According to the DAMA International Data Management Body of Knowledge (DAMA-DMBoK2), the common definition for metadata, ‘data about data,’ is too simple. Similar to the concept of the card catalog in a library, metadata includes information about technical and business processes, data rules and constraints, and logical and physical data structures. It describes the data itself, the concepts the data represents, and the relationships between the data and concepts. To understand metadata’s purpose, imagine a large library, with hundreds of thousands of books and magazines, but no card catalog. Without the card catalog, finding a specific book in the library would be difficult, if not impossible. An organization without metadata is like a library without a card catalog.
“Obviously it’s data about data, in that sense. We all know that, but also, one person’s data is another person’s metadata. So it gets kind of confusing,” Adams said. Metadata has traditionally focused on technical metadata, which details the structure of data and where it resides, supports IT in managing data, and assists user communities in accessing and integrating data. Reference data, which provides known vocabulary and creates business and operational context along with semantic meaning, is also metadata. Adams said:
“Metadata is kind of everything. It’s how you visualize it, and it’s how you find it. It totally enables data, and in many respects, it’s going to be the bulk of the data you have.”
Types of Metadata
- Descriptive metadata is metadata about the asset, including its title, creator, subject, source, keywords, etc.
- Content classification metadata details the content and meaning of the data asset. This includes relationships, data models, entities, the business glossary, controlled vocabularies, taxonomies and ontologies.
- Administrative metadata details how to access and use data assets and includes lineage, structure, audit and control, and preservation information.
- Usage metadata indicates how data may be used and how it must be controlled, which includes users, rights, confidentiality and sensitivity.
“And if that isn’t complicated enough,” he said, “those four types of metadata get applied slightly differently depending on where you are.”
Metadata for Operational Systems
Adams provided an illustration of an operational system using a pyramid, with reports on the top level, transactional data on the second level, then functional data on level three, master data on level four, and structural and reference data as the base of the pyramid. Types of data not included in this structure might be a data lake used by marketing, external data, financial information, or CRM data:
“This gets complicated, so we’re going to talk about simplifying it. My point here is that you should drive it from the user perspective, with that use case, view it within this context, and scope it appropriately.”
How Is Metadata Important?
Metadata answers critical questions about data:
- Is the data discoverable?
- Is it understandable?
- Can it be accessed?
- Is it usable?
Success in Metadata Management is shown by how well a team engages and aligns information to the business and operational context of the organization, Adams said. The DMBoK2 says that like other data, metadata requires management. As the capacity of organizations to collect and store increases, the role of metadata management grows in importance. To be data-drive, and organization must be metadata-driven.
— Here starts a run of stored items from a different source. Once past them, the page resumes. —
-- ==== Sys2Proof/Laws/KeepsDispatcher.lean ====
section
/-! SUPPORT. What the operations of Machine/Dispatcher.lean keep (Laws/Keeps.lean). -/

namespace Sys2Proof.Machine

theorem State.nextPhase_keeps {s0 : State} (s : State) (p : Fin 4) (hs : List SweepHead) (g : Nat) (hK : Keeps s0 s) : Keeps s0 (State.nextPhase s p hs g) := by
  unfold State.nextPhase
  try dsimp only
  repeat' (first
    | (with_reducible first | assumption | exact Keeps.refl _ | apply State.modPart_keeps | apply Keeps.ite | apply Keeps.foldl | apply Keeps.advance)
    | (with_reducible first | exact Nat.le_refl _ | exact id | exact fun _ h => h | apply swf_sset | apply swf_swrite | apply swf_sstores | apply swf_filter | apply Mem.write_wf | apply Mem.restoreBlock_wf)
    | (intro _; try dsimp only)
    | split
    | with_reducible apply Keeps.upd)

theorem State.dropAllRetained_keeps {s0 : State} (s : State) (c : Cid) (hK : Keeps s0 s) : Keeps s0 (State.dropAllRetained s c) := by
  unfold State.dropAllRetained
  try dsimp only
  repeat' (first
    | (with_reducible first | assumption | exact Keeps.refl _ | apply Keeps.ite | apply Keeps.foldl | apply Keeps.advance)
    | (with_reducible first | exact Nat.le_refl _ | exact id | exact fun _ h => h | apply swf_sset | apply swf_swrite | apply swf_sstores | apply swf_filter | apply Mem.write_wf | apply Mem.restoreBlock_wf)
    | (intro _; try dsimp only)
    | split
    | with_reducible apply Keeps.upd)

theorem State.arrive_keeps {s0 : State} (s : State) (p : Fin 4) (q : Nat) (hK : Keeps s0 s) : Keeps s0 (State.arrive s p q) := by
  unfold State.arrive
  try dsimp only
  repeat' (first
    | (with_reducible first | assumption | exact Keeps.refl _ | apply State.dropAllRetained_keeps | apply State.modEntry_keeps | apply sweep_keeps | apply Keeps.ite | apply Keeps.foldl | apply Keeps.advance)
    | (with_reducible first | exact Nat.le_refl _ | exact id | exact fun _ h => h | apply swf_sset | apply swf_swrite | apply swf_sstores | apply swf_filter | apply Mem.write_wf | apply Mem.restoreBlock_wf)
    | (intro _; try dsimp only)
    | split
    | with_reducible apply Keeps.upd)

theorem State.beginSweep_keeps {s0 : State} (s : State) (p : Fin 4) (h : SweepHead) (hK : Keeps s0 s) : Keeps s0 (State.beginSweep s p h) := by
  unfold State.beginSweep
  try dsimp only
  repeat' (first
    | (with_reducible first | assumption | exact Keeps.refl _ | apply State.begin_keeps | apply State.modEntry_keeps | apply State.modPart_keeps | apply sweep_keeps | apply Keeps.ite | apply Keeps.foldl | apply Keeps.advance)
    | (with_reducible first | exact Nat.le_refl _ | exact id | exact fun _ h => h | apply swf_sset | apply swf_swrite | apply swf_sstores | apply swf_filter | apply Mem.write_wf | apply Mem.restoreBlock_wf)
    | (intro _; try dsimp only)
    | split
    | with_reducible apply Keeps.upd)

theorem State.putThread_keeps {s0 : State} (s : State) (p : Fin 4) (h : SweepHead) (t c : Nat) (hK : Keeps s0 s) : Keeps s0 (State.putThread s p h t c) := by
  unfold State.putThread
  try dsimp only
  repeat' (first
    | (with_reducible first | assumption | exact Keeps.refl _ | apply State.coreEvent_keeps | apply State.modEntry_keeps | apply State.traceThread_keeps | apply wait_keeps | apply Keeps.ite | apply Keeps.foldl | apply Keeps.advance)
    | (with_reducible first | exact Nat.le_refl _ | exact id | exact fun _ h => h | apply swf_sset | apply swf_swrite | apply swf_sstores | apply swf_filter | apply Mem.write_wf | apply Mem.restoreBlock_wf)
    | (intro _; try dsimp only)
    | split
    | with_reducible apply Keeps.upd)

theorem State.putAll_keeps {s0 : State} (p : Fin 4) (h : SweepHead) : ∀ (l : List Nat) (t : Nat) (s : State), Keeps s0 s →
    Keeps s0 (State.putAll s p h t l)
  | [], _, _, hK => hK
  | c :: r, t, s, hK => State.putAll_keeps p h r (t + 1) _ (State.putThread_keeps s p h t c hK)


theorem State.placeHead_keeps {s0 : State} (s : State) (p : Fin 4) (h : SweepHead) (c : Nat) (hK : Keeps s0 s) : Keeps s0 (State.placeHead s p h c) := by
  unfold State.placeHead
  try dsimp only
  repeat' (first
    | (with_reducible first | assumption | exact Keeps.refl _ | apply State.arrive_keeps | apply State.begin_keeps | apply State.beginSweep_keeps | apply State.escalate_keeps | apply State.modEntry_keeps | apply State.modPart_keeps | apply State.putAll_keeps | apply sweep_keeps | apply Keeps.ite | apply Keeps.foldl | apply Keeps.advance)
    | (with_reducible first | exact Nat.le_refl _ | exact id | exact fun _ h => h | apply swf_sset | apply swf_swrite | apply swf_sstores | apply swf_filter | apply Mem.write_wf | apply Mem.restoreBlock_wf)
    | (intro _; try dsimp only)
    | split
    | with_reducible apply Keeps.upd)

theorem State.placeLoop_keeps {s0 : State} (p : Fin 4) (c : Nat) : ∀ (n : Nat) (s : State), Keeps s0 s →
    Keeps s0 (State.placeLoop s p c n)
  | 0, _, hK => hK
  | n + 1, s, hK => by
    unfold State.placeLoop
    extract_lets hs t
    refine Keeps.ite (fun _ => hK) (fun _ => ?_)
    have ht : Keeps s0 t := Keeps.foldl (fun _ _ h => State.nextPhase_keeps _ _ _ _ h) hK
    split
    · exact ht
    · exact State.placeLoop_keeps p c n _ (State.placeHead_keeps _ _ _ _ ht)

theorem State.placeOn_keeps {s0 : State} (s : State) (p : Fin 4) (c : Nat) (hK : Keeps s0 s) : Keeps s0 (State.placeOn s p c) :=
  Keeps.ite (fun _ => State.placeLoop_keeps p c _ s hK) (fun _ => hK)


theorem placeNext_keeps {s0 : State} (c : Nat) (s : State) (hK : Keeps s0 s) : Keeps s0 (placeNext c s) := by
  unfold placeNext
  try dsimp only
  repeat' (first
    | (with_reducible first | assumption | exact Keeps.refl _ | apply State.placeOn_keeps | apply Keeps.ite | apply Keeps.foldl | apply Keeps.advance)
    | (with_reducible first | exact Nat.le_refl _ | exact id | exact fun _ h => h | apply swf_sset | apply swf_swrite | apply swf_sstores | apply swf_filter | apply Mem.write_wf | apply Mem.restoreBlock_wf)
    | (intro _; try dsimp only)
    | split
    | with_reducible apply Keeps.upd)

theorem State.placeAll_keeps {s0 : State} (s : State) (p : Fin 4) (hK : Keeps s0 s) : Keeps s0 (State.placeAll s p) := by
  unfold State.placeAll
  try dsimp only
  repeat' (first
    | (with_reducible first | assumption | exact Keeps.refl _ | apply State.placeOn_keeps | apply Keeps.ite | apply Keeps.foldl | apply Keeps.advance)
    | (with_reducible first | exact Nat.le_refl _ | exact id | exact fun _ h => h | apply swf_sset | apply swf_swrite | apply swf_sstores | apply swf_filter | apply Mem.write_wf | apply Mem.restoreBlock_wf)
    | (intro _; try dsimp only)
    | split
    | with_reducible apply Keeps.upd)

theorem sweep_keeps {s0 : State} (p : Fin 4) (q : Nat) (s : State) (hK : Keeps s0 s) : Keeps s0 (sweep p q s) := by
  unfold sweep
  try dsimp only
  repeat' (first
    | (with_reducible first | assumption | exact Keeps.refl _ | apply State.acceptHead_keeps | apply State.accepted_keeps | apply State.arrive_keeps | apply State.modEntry_keeps | apply State.placeAll_keeps | apply State.refuse_keeps | apply State.refusePoisoned_keeps | apply Keeps.ite | apply Keeps.foldl | apply Keeps.advance)
    | (with_reducible first | exact Nat.le_refl _ | exact id | exact fun _ h => h | apply swf_sset | apply swf_swrite | apply swf_sstores | apply swf_filter | apply Mem.write_wf | apply Mem.restoreBlock_wf)
    | (intro _; try dsimp only)
    | split
    | with_reducible apply Keeps.upd)

end Sys2Proof.Machine
end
Success with Metadata Management
To manage metadata, start with a framework that aligns data to business and operational contexts so that metadata can support Data Governance in the following areas:
- Organizational Impact
- Capabilities and Interfaces
- Programs and Platforms
Adams then further broke down how to address the governance of each of these four areas.
Metadata turns critical ‘data’ into critical ‘information.’ Critical information is data + metadata that feeds Key Performance Indicators (KPIs). He recommends asking: “What will change with a better understanding of your data?” Getting people on board involves understanding how metadata can solve problems for end users while meeting company objectives. “We want to be in a position to say, ‘I do this and your life gets better.’” To have a greater impact, he said, avoid ‘data speak’ and engage with language that the business understands. For example, the business won’t ask for a ‘glossary.’ Instead they will ask for ‘a single view of the customer, integrated and aligned across business units.’ An added benefit of using accessible language is being perceived as helpful, rather than being seen as adding to the workload.
Capabilities and Interfaces
All users must be given the capability to discover information and apply it to challenges, to share critical information, and have access to automated process when available.
- Discover and Understand: A catalog search portal allows users to discover what data is available, place that data in context, and understand who can access it, and how to do so.
- Communicate and Share: Users need the ability to communicate what they’ve produced and make it available for broader consumption. Complete descriptions of data are necessary for compliance and consistency, but must be available in language geared toward the user. The term ‘ETL processing’ may be adequate for an IT user, but terminology such as ‘GDPR compliance’ should also be available so business users have access to the same information.
- Acquire and Integrate: Acquisition and integration varies depending on the perspective of the user and the use case. Administrative metadata enables data consumers to access and integrate data into their environment by clarifying data type, format and access rights. Configuration metadata is important for IT to perform data prep or ETL. Application Programming Interface (API) metadata shows a programmer how to integrate data into a website.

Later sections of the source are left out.